My mother asked me to stand up but I couldn’t do so without doubling over. My knees were wobbling with each wave of contraction and I was holding on to the back of a chair for support. It was then that they decided to bring me to the hospital. Initially, I just wanted to go to a nearby clinic and have an internal examination (IE) or “cervical checks” because it could just be a false alarm. But my mother, judging from the way I was wincing in pain, thought that I might be going into labor already and said it’d be better if we head straight to the hospital.

When we reached the hospital an hour later, the pain has subsided and the contractions were not as intense nor as closely spaced as they were. The doctor who performed an IE confirmed that I just had a false labor and promptly sent me home after monitoring my baby’s heartbeat and my contractions for an hour.

pregnancy false alarm

Two days later, I had my weekly prenatal checkup with my OB and she performed an IE on me again. She noted that my cervix is still closed, uneffaced (not yet thinning) and posterior (pointing toward the back) but is already softening. She added that it would probably be 1 to 2 weeks before I have my real labor and that I might even give birth a few days before or after, or on Christmas day itself. But stressed that I should continue to observe any signs of labor, especially if my water bag breaks or if I start bleeding or spotting, because no one can accurately predict when I will go into labor.

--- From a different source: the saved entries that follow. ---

-- ==== Sys2Proof/Certificates/Slice0/Obligations.lean ====
section
/-! DEFINITION. The statements about the machine, each named for what it states, with the rule that it formalises. -/

open Sys2Proof Sys2Proof.Machine

/-! ### Registers, guards, contexts -/

/-- R55: x0 reads zero and p7 reads true, writes to them are discarded, and any other register reads back what was written
while every other one keeps its value; in a VP, p7 reads all ones. -/
def Obligations.HardWiredRegisters : Prop :=
  ∀ (vt : VT) (vp : VP) (r q : Reg) (a b : Fin 8) (v : Word64) (c : Bool) (u : Pred),
    vt.readX 0 = 0 ∧ vt.writeX 0 v = vt ∧ vt.readP 7 = true ∧ vt.writeP 7 c = vt
      ∧ vp.readP 7 = BitVec.allOnes 256 ∧ vp.writeP 7 u = vp
      ∧ (r ≠ 0 → (vt.writeX r v).readX r = v) ∧ (q ≠ r → (vt.writeX r v).readX q = vt.readX q)
      ∧ (a ≠ 7 → (vt.writeP a c).readP a = c) ∧ (b ≠ a → (vt.writeP a c).readP b = vt.readP b)
      ∧ (a ≠ 7 → (vp.writeP a u).readP a = u) ∧ (b ≠ a → (vp.writeP a u).readP b = vp.readP b)

/-- R137: in the CT an instruction whose guard is 0 has no effect at all but that it issues: the PC goes on to the next word
and ISSUED counts it. It holds for every instruction that the CT may execute, with every operand; a `mova` or `movta` whose
block is beyond W is no instruction there (R326). -/
def Sys2Proof.Claim.FalseGuardHasNoEffect : Prop :=
  ∀ (s : State) (id : Nat) (vt : VT) (e : Instr) (w : Nat), e.wellFormed = true → encodeNat e = some w →
    e.context ≠ .vpOnly → (∀ h a va blk, e = .mova h a va blk ∨ e = .movta h a va blk → blk.val < 128 / vt.w) →
    s.who = .ct id → s.vt? id = some vt → vt.guardHolds (guardField w) = false → vt.ctPoisoned (guardField w) [] [] = false →
    exec e s = .next (s.setVt id { vt with pc := vt.pc + 4, issued := vt.issued + 1 })

/-- R140, R327: a VP-only instruction in CT code is not an instruction: the CT detects ILLOP with WHERE 0, whatever its
guard, and nothing else changes. -/
def Sys2Proof.Claim.VpInstructionInCtIsIllegal : Prop :=
  ∀ (s : State) (id : Nat) (vt : VT) (e : Instr), e.context = .vpOnly → s.who = .ct id → s.vt? id = some vt →
    CtFaults e s id vt .illop 0

/-- R137, R140, R327: a false guard leaves a CT instruction no effect but its issue, and a VP-only instruction in CT code faults. -/
def Obligations.GuardsAndContexts : Prop :=
  Claim.FalseGuardHasNoEffect ∧ Claim.VpInstructionInCtIsIllegal

/-! ### Integer instructions -/

/-- R158, R159, R161: the register operations of the CT on 64 bits. Nothing but x[d], the PC and ISSUED changes. -/
def Sys2Proof.Claim.ScalarRegisterResults : Prop :=
  ∀ (s : State) (id : Nat) (vt : VT) (g : Guard) (d a b : Reg), CtRuns s id vt g [a, b] [] →
    ∀ p ∈ integerBinaries,
      CtDone (p.instr g d a b) s id (vt.writeX d (p.result 64 (vt.readX a) (vt.readX b))).retire

/-- R159, R160: the bit counts and the immediate operations of the CT; `lui` gives its immediate times 4096, and `auipc`
that plus the address of the instruction. -/
def Sys2Proof.Claim.ScalarUnaryResults : Prop :=
  ∀ (s : State) (id : Nat) (vt : VT) (g : Guard) (d a : Reg) (imm : Fin 4096) (amt : Fin 64) (up : Fin 131072),
    (CtRuns s id vt g [a] [] → ∀ p ∈ integerUnaries ++ integerImmediates imm amt,
      CtDone (p.instr g d a) s id (vt.writeX d (p.result 64 (vt.readX a))).retire)
    ∧ (CtRuns s id vt g [] [] →
      let u : Word64 := (BitVec.ofNat 17 up.val).signExtend 64 <<< 12
      CtDone (.lui g d up) s id (vt.writeX d u).retire ∧ CtDone (.auipc g d up) s id (vt.writeX d (vt.pc + u)).retire)

/-- R158, R159, R161, R208: the same operations, and the saturating and averaging ones, on the elements of a VP's registers;
where an operand must wait for a queue, nothing happens. -/
def Sys2Proof.Claim.VpRegisterResults : Prop :=
  ∀ (s : State) (id : Nat) (vt : VT) (i : Fin 32) (r : Run) (g : Guard) (d a b : Reg), VpRuns s id vt i r g (wholeRegs [a, b]) [] →
    let e := vt.env r i
    ∀ p ∈ integerBinaries ++ saturatingBinaries (itSigned e.it),
      let x := vt.vps[i].binary e.w e.eInt e.nInt (vt.bits i g) d a b (p.result e.eInt)
      (∀ vp, x = some vp → VpDone (p.instr g d a b) s id vt i r vp 0) ∧ (x = none → exec (p.instr g d a b) s = .next s)

/-- R158, R159, R160, R208: the operations of one source on a VP: bit counts, immediates, `abs`, and `lui`, which gives every
element its immediate times 4096. -/
def Sys2Proof.Claim.VpUnaryResults : Prop :=
  ∀ (s : State) (id : Nat) (vt : VT) (i : Fin 32) (r : Run) (g : Guard) (d a : Reg) (imm : Fin 4096) (amt : Fin 64)
      (up : Fin 131072),
    let e := vt.env r i
    (VpRuns s id vt i r g (wholeRegs [a]) [] →
      ∀ p ∈ integerUnaries ++ integerImmediates imm amt ++ [⟨.abs, absolute⟩],
        let x := vt.vps[i].unary e.w e.eInt e.nInt (vt.bits i g) d a (p.result e.eInt)
        (∀ vp, x = some vp → VpDone (p.instr g d a) s id vt i r vp 0) ∧ (x = none → exec (p.instr g d a) s = .next s))
    ∧ (VpRuns s id vt i r g [] [] → ∀ vp,
      vt.vps[i].writeFrame e.w e.eInt e.nInt (vt.bits i g) d
          (fun _ => BitVec.ofInt e.eInt ((BitVec.ofNat 17 up.val).toInt * 4096)) = some vp →
        VpDone (.lui g d up) s id vt i r vp 0)

/-- R158, R159, R161, R208: the integer operations of two sources, in the CT and in a VP: what each gives its destination, and
that nothing else but the PC and ISSUED, or the VP's place in its block, changes. -/
def Obligations.IntegerRegisterResults : Prop :=
  Claim.ScalarRegisterResults ∧ Claim.VpRegisterResults

/-- R158, R159, R160, R208: bit counts, immediate operations and `abs`, in the CT and in a VP. -/
def Obligations.IntegerUnaryResults : Prop :=
  Claim.ScalarUnaryResults ∧ Claim.VpUnaryResults

/-- R158, R200, R40: the effect frame of an instruction on elements. A v register: the guarded elements take their results,
and every other bit of every register keeps its value. The queue port: one entry is pushed, whatever the guard, with zeros
where the guard is 0, and its mask bit is 1 for exactly the bytes of guarded elements. -/
def Obligations.ElementFrame : Prop :=
  ∀ (vp vp' : VP) (w e n : Nat) (guard : Nat → Bool) (d : Reg) (f : Nat → BitVec e),
    w ∈ [4, 8, 16, 32, 64, 128] → e ∈ [8, 16, 32, 64] → e * n = 8 * w → vp.writeFrame w e n guard d f = some vp' →
    (d ≠ 31 →
      (∀ k, k < n → elem e vp'.v[d] k = if guard k then f k else elem e vp.v[d] k)
      ∧ (∀ j, 8 * w ≤ j → vp'.v[d].getLsbD j = vp.v[d].getLsbD j)
      ∧ vp' = { vp with v := vp.v.set d vp'.v[d] })
    ∧ (d = 31 → ∃ x m, vp' = { vp with storeQ := vp.storeQ ++ [{ data := x, mask := m }] }
      ∧ (∀ k, k < n → elem e x k = if guard k then f k else 0)
      ∧ ∀ k j, k < n → j < e / 8 → m.getLsbD (e / 8 * k + j) = guard k)

/-- R40, R42, R158: operands. A v register is read in place; v31 pops the oldest filled entry of the load queue and waits for
one that is not yet filled; with v31 as destination a push waits while 8 entries stand in the store queue. An instruction of
two sources pops first for A, then for B, and reads both before it writes. -/
def Obligations.QueuePortOperands : Prop :=
  ∀ (vp : VP) (r a b d : Reg) (x v : VReg) (m : BitVec 128) (rest : List LoadEntry) (w e n : Nat) (guard : Nat → Bool)
      (f : BitVec e → BitVec e → BitVec e),
    (r ≠ 31 → vp.source r = some (vp.v[r], vp) ∧ vp.dest r v m = some { vp with v := vp.v.set r v })
    ∧ (vp.loadQ = .filled x :: rest → vp.source 31 = some (x, { vp with loadQ := rest }))
    ∧ ((∀ y t, vp.loadQ ≠ .filled y :: t) → vp.source 31 = none)
    ∧ (vp.storeQ.length < 8 → vp.dest 31 v m = some { vp with storeQ := vp.storeQ ++ [{ data := v, mask := m }] })
    ∧ (8 ≤ vp.storeQ.length → vp.dest 31 v m = none)
    ∧ (∀ x1 vp1 y vp2, vp.source a = some (x1, vp1) → vp1.source b = some (y, vp2) →
        vp.binary w e n guard d a b f = vp2.writeFrame w e n guard d fun k => f (elem e x1 k) (elem e y k))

I asked what if my due date falls and baby isn’t out yet. She said we’ll wait for a week first and if still nothing happens, I’ll be induced for labor on January 2. So basically, it’s a waiting game for all of us.

Currently, I’m 10 days away from my due date, which is on December 26, but if I were to choose, I’d like to give birth now. Aside from being excited to see and hold my baby, this waiting game is becoming more and more uncomfortable and difficult for me.  My mother would always remind me that all these discomforts and pain are part of my new role as a mother. But then, even she would wish that I give birth soon whenever she sees me how much pain I’m in.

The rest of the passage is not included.